-- Records for this exercise follows --

-- ==== Sys2Proof/Certificates/Slice0/Obligations.lean ====
section
/-! DEFINITION. The statements for the provers. `s` is any state, `o` any form, `n` the address after the instruction
(`follows`), and a next state is written out whole, so that an equation says both that the instruction completes and what
it leaves unchanged. -/

open Sys2Proof Sys2Proof.Machine

-- Encoding.

/-- Decode and encode agree: the words of every well-formed instruction decode to it, whatever follows them
(`30_encoding.md` rules R103 and R114 to R120). -/
def Obligations.DecodeOfEncode : Prop :=
  ∀ (i : Instr) (rest : List Word), i.wellFormed = true → decodeWords (encode i ++ rest) = .ok (i, rest)

/-- No two instructions share words and no bit is dropped: an instruction that was decoded encodes to the words it was
decoded from. -/
def Obligations.EncodeOfDecode : Prop :=
  ∀ (w w2 : Word) (i : Instr), decode w w2 = .ok i → encode i = if isTwoWord w then [w, w2] else [w]

/-- What the decoder answers is well-formed and has the length that its first word tells (`30_encoding.md` R104, whose
length of the two-word XIO forms is the spec's decision D10; log 36). -/
def Obligations.DecodedIsWellFormed : Prop :=
  ∀ (w w2 : Word) (i : Instr), decode w w2 = .ok i →
    i.wellFormed = true ∧ i.length = if isTwoWord w then 2 else 1

/-- The decoder refuses the words of rule R121 (a) to (j) and the X = 7 forms rule R111 excludes, and no other, and no step
executes one (`30_encoding.md` rule R122, the spec's decisions D6 and D8; log 13 and 14). -/
def Obligations.UnlistedWordsAreRefused : Prop :=
  (∀ w w2 : Word, (∃ e, decode w w2 = .error e) ↔ (unlistedWord w || excludedSevenWord w) = true) ∧
  ∀ s : State, (unlistedWord (s.word s.p) || excludedSevenWord (s.word s.p)) = true → ∀ t, step s ≠ .next t

/-- A word of each family, as the examples of the rules print it, decodes to the instruction they say. -/
def Obligations.ExampleWordsDecode : Prop :=
  decode 0o040005#16 0#16 = .ok (.lda (.short .base 5#8)) ∧
  decode 0o174115#16 0o000121#16 = .ok (.lde (.long .base 5#3 0o121#16)) ∧
  decode 0o177503#16 0o000300#16 = .ok (.ldx4 false .literal 0o300#16) ∧
  decode 0o174144#16 0o000500#16 = .ok (.cls .base 0o500#16) ∧
  decode 0o067401#16 0#16 = .ok (.add (.short .literal 1#8)) ∧
  decode 0o154401#16 0#16 = .ok (.axd1 1#8) ∧
  decode 0o147777#16 0#16 = .ok (.xor (.short .literal 0xFF#8)) ∧
  decode 0o000374#16 0#16 = .ok (.jmp (.short .base 0xFC#8)) ∧
  decode 0o174175#16 0o000120#16 = .ok (.amt5 .base 0o120#16) ∧
  decode 0o176031#16 0o000001#16 = .ok (.smm 1#16) ∧
  decode 0o160003#16 0#16 = .ok (.rsa false 3#7) ∧
  decode 0o160000#16 0#16 = .ok (.nop 0#3 false) ∧
  decode 0o157400#16 0#16 = .ok (.sst 0#7) ∧
  decode 0o171303#16 0#16 = .ok (.xio .outputBit true true 3#6) ∧
  decode 0o173700#16 0#16 = .ok (.internalInput .a) ∧
  decode 0o174343#16 0o001000#16 = .ok (.pin .base 3#5 0o1000#16) ∧
  decode 0o164300#16 0#16 = .ok (.mov 3#5 0#3)

-- Addresses and operands.

/-- The long-format modifier table, rows 0 to 6 (`30_encoding.md` R108): bit S of the second word is ignored. That a sum
outside 15 bits stops with `outsideSpace` is a choice (rule R109, decision D3; DESIGN CHOICE, log 11). -/
def Obligations.LongModifierTable : Prop :=
  ∀ (s : State) (w2 : Word), let y : Word := (w2.setWidth 15).setWidth 16
    isAddressOf y (s.longAddress .base w2) ∧
    isAddressOf (s.x1 + y) (s.longAddress .x1 w2) ∧
    isAddressOf (s.x2 + y) (s.longAddress .x2 w2) ∧
    isAddressOf (s.x1 + s.x2 + y) (s.longAddress .x1x2 w2) ∧
    s.longAddress .indirect w2 = s.indirectVia y ∧
    s.longAddress .indirectX1 w2 = s.indirectVia (s.x1 + y) ∧
    isAddressOf (s.x4 + y) (s.longAddress .x4 w2)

-- Records for this exercise concluded --

Begin at the line above that has "def Obligations.DecodedIsWellFormed : Prop" and stop after the line that has "i.wellFormed = true ∧", copying each line exactly and adding nothing else.

*Answer to this task:*
def Obligations.DecodedIsWellFormed : Prop :=
  ∀ (w w2 : Word) (i : Instr), decode w w2 = .ok i →
    i.wellFormed = true ∧ i.length = if isTwoWord w then 2 else 1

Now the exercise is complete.